In a vacuum, being surrounded by a surface is very different than being on a surface. Surrounded by a surface, you’ll get only radiative heating. On the surface, you’ll also have conductive heating.

Good points. According to your links, it seems you could light a match made from white phosphorous. That seems like a common enough item to have been considered in his column. I could see ignoring some exotic rocket fuel though.

That only matters for how quickly the two bodies equalize in temperature. Regardless of whether the heat transfer mechanism is conduction or radiation, once you’re completely surrounded by an object, you’re going to equalize at the same temperature (eventually), barring any sort of external energy input. It doesn’t matter how much insulation or vacuum you put between the two objects.

That’s true. I was going off the picture in the column showing stickman partially surrounded, and the text is unclear - it says “surrounded”, but then talks about rocks that are “nearly surrounded” by the rest of the surface.

But I don’t think it’s an important point in the first place. Moonlight is not black body radiation from the Moon; it is reflected sunlight. I still assert that the theoretical temperature you could achieve with a lens focusing the moonlight has nothing to do with the temperature of the Moon’s surface. It is dependent on the efficiency of reflection (or lack thereof) due to albedo and diffuse reflection.

I agree it’s a simplification, but it’s still a pretty good estimate.

What matters is the effective temperature of moonlight, i.e. the temperature of a blackbody that would be just as bright. But what Randall is saying is, if you put a rock on the surface of the moon, it would reach that temperature. If you took that same rock, brought it to earth and put it behind the ideal focusing mirror/lens, it would be in exactly the same radiation environment, and would reach that same temperature.

I disagree with the bolded point. The rock will heat up only to the extent that it absorbs the radiation. If the radiation is reflected, the rock doesn’t heat up.

By “rock,” I was assuming an object whose emissivity is comparable to its absorptivity.

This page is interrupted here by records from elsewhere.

open Sys2Proof Sys2Proof.Machine in
/-- The commands of Mace and of SC-256 injection (R372, R378, R381, R382, R386, R390). -/
def Obligations.MaceCommandsComplete : Prop :=
  (∀ (r : YcpReq) (s : State), Accepted 0x0903 r s → (reqBody r).length = 32 →
    let m := leNat (reqBody r)
    ∃ t p, (∀ f, f < 256 → tget (sourceDefault f) t f =
        if m.testBit f then sourceCleared (getSource f s) else getSource f s) ∧
      p.safeN = decide (s.mace.safe = 0) ∧ p = { s.pins with faultN := p.faultN, safeN := p.safeN } ∧
      Does 0x0903 r [] { s with mace := { s.mace with src := t }, pins := p } (exec (.maceClear r) s)) ∧
  (∀ (x : MaceSource), sourceCleared x = { x with sticky := false, severe := false, win := [], scope := 0 }) ∧
  (∀ (r : YcpReq) (s : State), Accepted 0x0904 r s → (reqBody r).length = 8 →
    let m := BitVec.ofNat 64 (fld (reqBody r) 0 8)
    masksUnused m s = false → safeClearDenied m s = false →
    Does 0x0904 r [] { s with mace := { s.mace with safe := s.mace.safe &&& ~~~m },
                              pins := { s.pins with faultN := !anySevere s, safeN := decide (s.mace.safe &&& ~~~m = 0) } }
      (exec (.maceSafeClear r) s)) ∧
  (∀ (r : YcpReq) (s : State), Accepted 0x0904 r s → (reqBody r).length = 8 →
    let m := BitVec.ofNat 64 (fld (reqBody r) 0 8)
    (masksUnused m s = true → Fails 0x0904 r stINVALID 0 s (exec (.maceSafeClear r) s)) ∧
    (masksUnused m s = false → safeClearDenied m s = true → Fails 0x0904 r stDENIED 0 s (exec (.maceSafeClear r) s))) ∧
  (∀ (r : YcpReq) (s : State), Accepted 0x0905 r s → let b := reqBody r
    b.length = 16 → fld b 4 4 = 0 → 240 ≤ fld b 0 4 → fld b 0 4 ≤ 255 →
    Does 0x0905 r [] (raise (fld b 0 4) 0 (BitVec.ofNat 64 (fld b 8 8)) s) (exec (.maceRaise r) s)) ∧
  (∀ (r : YcpReq) (s : State), Accepted 0x0905 r s → let b := reqBody r
    b.length = 16 → fld b 4 4 = 0 → fld b 0 4 < 240 ∨ 255 < fld b 0 4 →
    Fails 0x0905 r stDENIED 0 s (exec (.maceRaise r) s)) ∧
  (∀ (r : YcpReq) (s : State), Accepted 0x0906 r s → let b := reqBody r
    b.length = 24 → fld b 4 4 = 0 → inMode mASSURED s = false → fld b 0 4 ≤ 4 → fld b 16 8 < 2 ^ 36 →
    1 ≤ symCount (fld b 16 8) → symCount (fld b 16 8) ≤ 3 →
    Does 0x0906 r [] { s with mace := { s.mace with injection := some ⟨fld b 0 4, fld b 8 8, fld b 16 8⟩ } }
      (exec (.integInject r) s)) ∧
  (∀ (r : YcpReq) (s : State), Accepted 0x0906 r s → let b := reqBody r
    b.length = 24 → fld b 4 4 = 0 → inMode mASSURED s = true → Fails 0x0906 r stDENIED 0 s (exec (.integInject r) s))

open Sys2Proof Sys2Proof.Machine in
/-- Check-value units (R12, R374–R376): their registers through CVU_REG_WRITE: EXPECT, the parameters that PRESET loads, the fields
that are locked while ENABLE is 1, their staged halves among them, and START; the check values of the presets over "123456789"; the end
of a STREAM window: the result, DONE and CVU_CHECKS, and on a mismatch MISMATCH, CVU_MISMATCH and fault source F144 + u. -/
def Obligations.CheckUnits : Prop :=
  (∀ (r : YcpReq) (s : State) (u : Nat), Accepted 0x0908 r s → let b := reqBody r
    b.length = 16 → fld b 4 4 = 0 → u < 32 → fld b 0 4 = 64 * u + 0x28 → fld b 8 8 < 2 ^ 32 →
    Does 0x0908 r [] (setCvu u { getCvu u s with
      expect := (tget 0 (getCvu u s).staged 10) * 2 ^ 32 + fld b 8 8 } s) (exec (.cvuRegWrite r) s)) ∧
  (∀ (r : YcpReq) (s : State) (u o : Nat), Accepted 0x0908 r s → let b := reqBody r
    b.length = 16 → fld b 4 4 = 0 → u < 32 → o ∈ [0x0C, 0x10, 0x14, 0x18, 0x1C, 0x20, 0x24] → fld b 0 4 = 64 * u + o →
    fld b 8 8 < 2 ^ 32 → (getCvu u s).enable = true → Does 0x0908 r [] (setCvu u (getCvu u s) s) (exec (.cvuRegWrite r) s)) ∧
  (∀ (r : YcpReq) (s : State) (u n : Nat) (p : CrcParams), Accepted 0x0908 r s → let b := reqBody r
    b.length = 16 → fld b 4 4 = 0 → u < 32 → fld b 0 4 = 64 * u → fld b 8 8 = 8192 * n → crcPreset n = some p →
    (getCvu u s).enable = false →
    Does 0x0908 r [] (setCvu u { getCvu u s with
      mode := 0, width := p.width, poly := p.poly, init := p.init, refin := p.refin, refout := p.refout,
      xorout := p.xorout, badPreset := false } s) (exec (.cvuPreset r) s)) ∧
  (∀ (r : YcpReq) (s : State) (u n : Nat) (p : CrcParams), Accepted 0x0908 r s → let b := reqBody r
    b.length = 16 → fld b 4 4 = 0 → u < 32 → fld b 0 4 = 64 * u → fld b 8 8 = 8192 * n + 1 → crcPreset n = some p →
    (getCvu u s).enable = true →
    Does 0x0908 r [] (setCvu u { getCvu u s with
      width := p.width, poly := p.poly, init := p.init, refin := p.refin, refout := p.refout,
      xorout := p.xorout, badPreset := false } s) (exec (.cvuPreset r) s)) ∧
  (∀ (r : YcpReq) (s : State) (u : Nat), Accepted 0x0908 r s → let b := reqBody r
    b.length = 16 → fld b 4 4 = 0 → u < 32 → fld b 0 4 = 64 * u → fld b 8 8 = 0x11A01 → (getCvu u s).enable = true →
    (getCvu u s).mode = 0 → (getCvu u s).badPreset = false → 8 ≤ (getCvu u s).width → (getCvu u s).width ≤ 64 →
    (getCvu u s).stream ≠ 7 → ((getCvu u s).stream ≤ 3 → (getCvu u s).window ≠ 0) →
    Does 0x0908 r [] (setCvu u { getCvu u s with busy := true, done := false, acc := [] } s) (exec (.cvuStart r) s)) ∧
  (crcPreset 1 = some ⟨32, 0x04C11DB7, 0xFFFFFFFF, true, true, 0xFFFFFFFF⟩ ∧
    crcPreset 2 = some ⟨32, 0x1EDC6F41, 0xFFFFFFFF, true, true, 0xFFFFFFFF⟩ ∧
    crcPreset 3 = some ⟨16, 0x1021, 0xFFFF, false, false, 0⟩ ∧
    crcPreset 4 = some ⟨64, 0x42F0E1EBA9EA3693, 2 ^ 64 - 1, true, true, 2 ^ 64 - 1⟩) ∧
  (∀ p, (crcPreset 1 = some p → crc p (ascii "123456789") = 0xCBF43926) ∧
    (crcPreset 2 = some p → crc p (ascii "123456789") = 0xE3069283) ∧
    (crcPreset 3 = some p → crc p (ascii "123456789") = 0x29B1) ∧
    (crcPreset 4 = some p → crc p (ascii "123456789") = 0x995DC9BBDF1939FA)) ∧
  (∀ (u : Nat) (data : Bytes) (s s1 : State), let x := getCvu u s
    let res := crc (cvuParams x) (streamBytes x s)
    cvuRuns u s = true → x.mode = 0 → x.busy = true → windowFull x = true → res = x.expect % 2 ^ x.width →
    s1 = (if x.stream = 4 then addCtr .REQ_OPS 11 (((streamBytes x s).length + 63) / 64) s else s) →
    exec (.cvuStreamDone u data) s =
      .next (bump .CVU_CHECKS u (setCvu u { x with busy := false, done := true, result := res } s1))) ∧
  (∀ (u : Nat) (data : Bytes) (s : State), cvuRuns u s = false ∨ (getCvu u s).busy = false ∨
    ((getCvu u s).stream ∉ [4, 5] ∧ (getCvu u s).acc.length < (getCvu u s).window) → exec (.cvuStreamDone u data) s = .next s) ∧
  (∀ (u : Nat) (data : Bytes) (s s1 : State), let x := getCvu u s
    let res := crc (cvuParams x) (streamBytes x s)
    cvuRuns u s = true → x.mode = 0 → x.busy = true → windowFull x = true → res ≠ x.expect % 2 ^ x.width →
    s1 = (if x.stream = 4 then addCtr .REQ_OPS 11 (((streamBytes x s).length + 63) / 64) s else s) → ∃ t, exec (.cvuStreamDone u data) s = .next t ∧
      (∃ l, t.mace.inflight = s.mace.inflight ++ l ++ [⟨144 + u, x.sel, cvuPorts x⟩]) ∧
      Reports (bump .CVU_MISMATCH u (bump .CVU_CHECKS u
        (setCvu u { x with busy := false, done := true, mismatch := true, result := res } s1))) t)

open Sys2Proof Sys2Proof.Machine in
/-- A fault source and its window (R378–R382, R384, R385): a count is the events of the current sub-window and the 15 before it, a
roll drops the oldest, and an event is counted once; the event leaves the queue of those on their way; a source that reaches
N becomes SEVERE, asserts FAULT_N and runs its reaction over the scopes of its window; a reserved source is never raised. -/
def Obligations.FaultsAreClassified : Prop :=
  (∀ (f : Nat) (s : State),
    exec (.maceSubwindowRoll f) s = .next (setSource f { getSource f s with win := winRoll (getSource f s).win } s)) ∧
  (∀ (w : List SubWin), winSum (winRoll w) = winSum (w.take 15)) ∧
  (∀ (w : List SubWin), winScope (winRoll w) = winScope (w.take 15)) ∧
  (∀ (sc : BitVec 64) (w : List SubWin), winSum (winAdd sc w) = winSum w + 1) ∧
  (∀ (sc : BitVec 64) (w : List SubWin), winScope (winAdd sc w) = winScope w ||| sc) ∧
  (∀ (e : FaultEv) (rest : List FaultEv) (s : State), s.mace.inflight = e :: rest → sourceRow e.src = none →
    exec .maceEvent s = .next { s with mace := { s.mace with inflight := rest } }) ∧
  (∀ (e : FaultEv) (rest : List FaultEv) (s : State), s.mace.inflight = e :: rest → (sourceRow e.src).isSome = true →
    exec .maceEvent s = .next (bufSync (maceEvent e { s with mace := { s.mace with inflight := rest } }))) ∧
  (∀ (e : FaultEv) (s : State), let x := noteEvent e (eventScope e s) (getSource e.src s)
    x.severe = false → winSum x.win < x.n → x.eventRing = false → e.src ≤ 255 →
    (getSource e.src (maceEvent e s)) = x) ∧
  (∀ (e : FaultEv) (s : State), let x := noteEvent e (eventScope e s) (getSource e.src s)
    x.severe = false → x.n ≤ winSum x.win → effReaction (inMode mASSURED s) x = rLOG → e.src ≤ 255 →
    getSource e.src (maceEvent e s) = { x with severe := true, scope := x.scope ||| winScope x.win } ∧
    (maceEvent e s).pins.faultN = false) ∧
  (∀ (e : FaultEv) (s : State), let x := getSource e.src s
    noteEvent e (eventScope e s) x = { x with
      sticky := true, events := x.events + 1, lastInst := e.inst % 2 ^ 32, win := winAdd (eventScope e s) x.win })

With this assumption, the rock will warm up until it reaches the thermal temperature of the environment, where it emits as much thermal radiation as it emits. (Emitted flux is emissivity * sigma * T^4, absorbed flux is absorptivity * sigma * Te^4, where sigma is the stefann-boltzmann constant, and Te is the effective temperature of the incident radiation.)

It’s true that there are surfaces whose absorptivity is very different from emissivity - polished metal, silver-coated Teflon, etc. Those are not rocks.

I’m not trying to argue that the rocks don’t heat up. And at equilibrium, I agree that absorption will equal emission of thermal radiation. But there is also reflected light from the Moon, and reflected light is able to heat something at the focal point of the lens without heating the reflector (the Moon’s surface, in this case).